Re: [rfc patch 3/3] mm: munlock COW pages on truncation unmap
From: KOSAKI Motohiro
Date: Sat Oct 03 2009 - 09:57:03 EST
>> Umm..
>> I haven't understand this.
>>
>> (1) unmap_mapping_range() is called twice.
>>
>> unmap_mapping_range(mapping, new + PAGE_SIZE - 1, 0, 1);
>> truncate_inode_pages(mapping, new);
>> unmap_mapping_range(mapping, new + PAGE_SIZE - 1, 0, 1);
>>
>> (2) PG_mlock is turned on from mlock() and vmscan.
>> (3) vmscan grab anon_vma, but mlock don't grab anon_vma.
>
> You are right, I was so focused on the LRU side that I missed an
> obvious window here: an _explicit_ mlock can still happen between the
> PG_mlocked clearing section and releasing the page.
>
> If we race with it, the put_page() in __mlock_vma_pages_range() might
> free the freshly mlocked page.
>
>> (4) after truncate_inode_pages(), we don't need to think vs-COW, because
>> find_get_page() never success. but first unmap_mapping_range()
>> have vs-COW racing.
>
> Yes, we can race with COW breaking, but I can not see a problem there.

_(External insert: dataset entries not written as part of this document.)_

-- ==== Sys2Proof/Certificates/Slice0/Obligations.lean ====
section
/-!
DEFINITION. The statements for the provers. Where a statement says `Completes i s t a n`, executing `i` in `s` answers a
next state that is `t` but for the bus log, and of memory at most the `n` bytes stored from `a` on differ from `s`;
`t` is written as updates of `s.begin`, which is `s` with PSR.T copied to PSR.P (60_exceptions.md R521), so that every
register and flag that no update names is as before. `Answers s` says that memory answers at every address and that
nothing comes between the bus cycles; `Ram s` that all addresses are RAM besides.
-/
open Sys2Proof Sys2Proof.Machine Sys2Proof.Safety

/-! ## Integer arithmetic -/

/-- ADDi, ADDCi, SUBi, SUBCi (R221, R222, R224, R225, R226): `b + a`, `b + a + C`, `b - a`, `b - a - C` for the
operands `a` = src and `b` = dst, C the carry or borrow of the unsigned numbers, F the overflow of the signed ones.
ADDQi (R223): the constant, sign-extended, is added. No other flag changes. -/
def Obligations.AddSubtract : Prop :=
  (∀ (i : Size) (src dst : Gen) (s : State), Answers s →
    let n := i.bytes
    let a := s.begin.operand src n
    let s1 := s.begin.afterRead src n
    let p := s1.rmwPlace dst
    let b := s1.at p n
    let c := (s.flag .c).toNat
    let done (j : Instr) (r : BitVec (8 * n)) (carry : Prop) [Decidable carry] (x : Int) : Prop :=
      let f := decide (¬(-(2 ^ (8 * n - 1) : Int) ≤ x ∧ x < (2 ^ (8 * n - 1) : Int)))
      Completes j s { ((s1.putCF (decide carry) f).put p n r) with pc := s.next j } (s1.storeAddr p n) n
    ((Instr.addi i src dst).WF →
      done (.addi i src dst) (b + a) (2 ^ (8 * n) ≤ b.toNat + a.toNat) (b.toInt + a.toInt)) ∧
    ((Instr.addci i src dst).WF →
      done (.addci i src dst) (b + a + BitVec.ofNat _ c) (2 ^ (8 * n) ≤ b.toNat + a.toNat + c) (b.toInt + a.toInt + c)) ∧
    ((Instr.subi i src dst).WF →
      done (.subi i src dst) (b - a) (b.toNat < a.toNat) (b.toInt - a.toInt)) ∧
    ((Instr.subci i src dst).WF →
      done (.subci i src dst) (b - a - BitVec.ofNat _ c) (b.toNat < a.toNat + c) (b.toInt - a.toInt - c))) ∧
  (∀ (i : Size) (q : BitVec 4) (dst : Gen) (s : State), Answers s →
    let n := i.bytes
    let j := Instr.addqi i q dst
    let a : BitVec (8 * n) := q.signExtend _
    let p := s.begin.rmwPlace dst
    let b := s.begin.at p n
    let x := b.toInt + a.toInt
    let c := decide (2 ^ (8 * n) ≤ b.toNat + a.toNat)
    let f := decide (¬(-(2 ^ (8 * n - 1) : Int) ≤ x ∧ x < (2 ^ (8 * n - 1) : Int)))
    j.WF → Completes j s { ((s.begin.putCF c f).put p n (b + a)) with pc := s.next j } (s.begin.storeAddr p n) n)

/-- MULi, ANDi, ORi, BICi, XORi (R229, R255 to R258): the low part of the product and the bitwise operations; no flag
changes. -/
def Obligations.MultiplyLogical : Prop := ∀ (i : Size) (src dst : Gen) (s : State), Answers s →
  let n := i.bytes
  let a := s.begin.operand src n
  let s1 := s.begin.afterRead src n
  let p := s1.rmwPlace dst
  let b := s1.at p n
  let done (j : Instr) (r : BitVec (8 * n)) : Prop :=
    Completes j s { (s1.put p n r) with pc := s.next j } (s1.storeAddr p n) n
  ((Instr.muli i src dst).WF → done (.muli i src dst) (BitVec.ofInt _ (b.toInt * a.toInt))) ∧
  ((Instr.andi i src dst).WF → done (.andi i src dst) (b &&& a)) ∧
  ((Instr.ori i src dst).WF → done (.ori i src dst) (b ||| a)) ∧
  ((Instr.bici i src dst).WF → done (.bici i src dst) (b &&& ~~~a)) ∧
  ((Instr.xori i src dst).WF → done (.xori i src dst) (b ^^^ a))

/-- QUOi, REMi, DIVi, MODi with a divisor that is not zero (R230, R231, R232, R235, R238): the quotient rounded toward
zero and its remainder, the quotient rounded down and its modulus. For the most negative number by -1 the result is
some free value (assumption 23, D12); all else is the same. -/
def Obligations.Divide : Prop := ∀ (i : Size) (src dst : Gen) (s : State), Answers s →
  let n := i.bytes
  let a := s.begin.operand src n
  let s1 := s.begin.afterRead src n
  let p := s1.rmwPlace dst
  let b := s1.at p n
  let overflow := b = BitVec.intMin (8 * n) ∧ a.toInt = -1
  let done (j : Instr) (ok : BitVec (8 * n) → Prop) : Prop :=
    ∃ (r : BitVec (8 * n)) (k : Nat), (¬overflow → ok r ∧ k = s.draws) ∧
      Completes j s { (s1.put p n r) with pc := s.next j, draws := k } (s1.storeAddr p n) n
  a ≠ 0 →
  ((Instr.quoi i src dst).WF → done (.quoi i src dst) fun r => r.toInt = b.toInt.tdiv a.toInt) ∧
  ((Instr.remi i src dst).WF → done (.remi i src dst) fun r => r.toInt = b.toInt - a.toInt * b.toInt.tdiv a.toInt) ∧
  ((Instr.divi i src dst).WF → done (.divi i src dst) fun r => r.toInt = b.toInt.fdiv a.toInt) ∧
  ((Instr.modi i src dst).WF → done (.modi i src dst) fun r => r.toInt = b.toInt - a.toInt * b.toInt.fdiv a.toInt)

> It clears the old page's mlock, but also with an atomic
> TestClearPageMlocked(). And the new page is mapped and mlocked under
> pte lock and only if we didn't clear the pte in the meantime.
Ah, You are right.
>> So, Is anon_vma grabbing really sufficient?
>
> No, the explicit mlocking race exists, I think.
>
>> Or, you intent to the following?
>>
>> unmap_mapping_range(mapping, new + PAGE_SIZE - 1, 0, 0);
>> truncate_inode_pages(mapping, new);
>> unmap_mapping_range(mapping, new + PAGE_SIZE - 1, 0, 1);
>
> As mentioned above, I don't see how it would make a difference.

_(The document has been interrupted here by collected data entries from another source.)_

theorem reads_word24 (w : BitVec 24) :
    Reads (Parse.word24 (w.setWidth 8)) [w.extractLsb' 8 8, w.extractLsb' 16 8] w := by
  intro rest
  show Except.ok (w.extractLsb' 16 8 ++ w.extractLsb' 8 8 ++ w.setWidth 8, rest) = _
  rw [join24]

theorem sizeOf_code (z : Size) : sizeOf? z.code = some z := by cases z <;> rfl

theorem reads_size (z : Size) : Reads (Parse.size z.code) [] z := by
  unfold Parse.size; rw [sizeOf_code]; exact reads_pure _

theorem reads_sizeOrRefuse (z : Size) : Reads (Parse.sizeOrRefuse z.code) [] z := by
  unfold Parse.sizeOrRefuse; rw [sizeOf_code]; exact reads_pure _

theorem fsizeOf_code (t : FSize) : fsizeOf t.code = t := by cases t <;> rfl

theorem condOf_code (c : Cond) : condOf c.code = c := by cases c <;> rfl

theorem reads_areg (a : Areg) : Reads (Parse.areg a.code) [] a := by cases a <;> exact reads_pure _

/-! ### Two-byte Basic Instructions -/

theorem reads_twoByte {w : Half} {z : Size} {bs : List Byte} {i : Instr}
   (hz : (w.setWidth 8).setWidth 2 = z.code)
   (h : Reads (if (w.setWidth 8 : Byte).extractLsb' 2 2 = 0b11 then
    if (w.setWidth 8 : Byte).extractLsb' 4 3 = 0b111 then Parse.format3 w z else Parse.format2 w z
  else Parse.format4 w z) bs i) : Reads (Parse.twoByte (w.setWidth 8)) (w.extractLsb' 8 8 :: bs) i := by
  unfold Parse.twoByte
  refine reads_bind (bs := [w.extractLsb' 8 8]) (reads_byte _) ?_
  simp only [join16, hz]
  exact reads_bind (bs := []) (reads_size z) h

theorem instr_twoByte {b : Byte} (h : (b.setWidth 4).toNat ∉ [2, 6, 10, 14]) : Parse.instr b = Parse.twoByte b := by
  unfold Parse.instr
  split <;> simp_all

theorem low_two {b : Byte} {z : Size} (h : b.setWidth 2 = z.code) : (b.setWidth 4).toNat ∉ [2, 6, 10, 14] := by
  have h2 : ∀ b : BitVec 8, b.setWidth 2 ≠ 2 → (b.setWidth 4).toNat ∉ [2, 6, 10, 14] := by decide
  exact h2 b (by rw [h]; cases z <;> decide)

/-- The fields of a Format 4 word. -/
theorem fmt4_fields (a b : BitVec 5) (op : BitVec 4) (i : BitVec 2) :
    (a ++ b ++ op ++ i).extractLsb' 11 5 = a ∧ (a ++ b ++ op ++ i).extractLsb' 6 5 = b ∧
    (a ++ b ++ op ++ i).extractLsb' 2 4 = op ∧ ((a ++ b ++ op ++ i).setWidth 8).setWidth 2 = i ∧
    ((a ++ b ++ op ++ i).setWidth 8).extractLsb' 2 2 = op.setWidth 2 := by
  refine ⟨?_, ?_, ?_, ?_, ?_⟩ <;>
  simp (disch := omega) only [BitVec.setWidth_eq_extractLsb', BitVec.extractLsb'_extractLsb'_of_le,
    BitVec.extractLsb'_append_eq_of_le, BitVec.extractLsb'_append_eq_of_add_le, Nat.reduceSub, BitVec.extractLsb'_eq_self]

Yes, sorry. please forget this.
>> > @@ -544,6 +544,13 @@ redo:
>> > */
>> > lru = LRU_UNEVICTABLE;
>> > add_page_to_unevictable_list(page);
>> > + /*
>> > + * See the TestClearPageMlocked() in zap_pte_range():
>> > + * if a racing unmapper did not see the above setting
>> > + * of PG_lru, we must see its clearing of PG_locked
>> > + * and move the page back to the evictable list.
>> > + */
>> > + smp_mb();
>> > }
>>
>> add_page_to_unevictable() have a spin lock. Why do we need additionl
>> explicit memory barrier?
>
> It sets PG_lru under spinlock and tests PG_mlocked after the unlock.
> The following sections from memory-barriers.txt made me nervous:
>
> (5) LOCK operations.
>
> This acts as a one-way permeable barrier. It guarantees that all memory
> operations after the LOCK operation will appear to happen after the LOCK
> operation with respect to the other components of the system.
>
> (6) UNLOCK operations.
>
> This also acts as a one-way permeable barrier. It guarantees that all
> memory operations before the UNLOCK operation will appear to happen before
> the UNLOCK operation with respect to the other components of the system.
>
> Memory operations that occur after an UNLOCK operation may appear to
> happen before it completes.
>
> So the only garuantee this gives us is that both PG_lru setting and
> PG_mlocked testing happen after LOCK and PG_lru setting finishes
> before UNLOCK, no? I wanted to make sure this does not happen:
>
> LOCK, test PG_mlocked, set PG_lru, UNLOCK
>
> I don't know whether there is a data dependency between those two
> operations. They go to the same word, but I could also imagine
> setting one bit is independent of reading another one. Humm. Help.
Ahh, Yes! you are right.
We really need this barrier.
However, I think this issue doesn't depend on zap_pte_range patch.
Other TestClearPageMlocked(page) caller have the same problem, because
putback_lru_page() doesn't have any exclusion, right?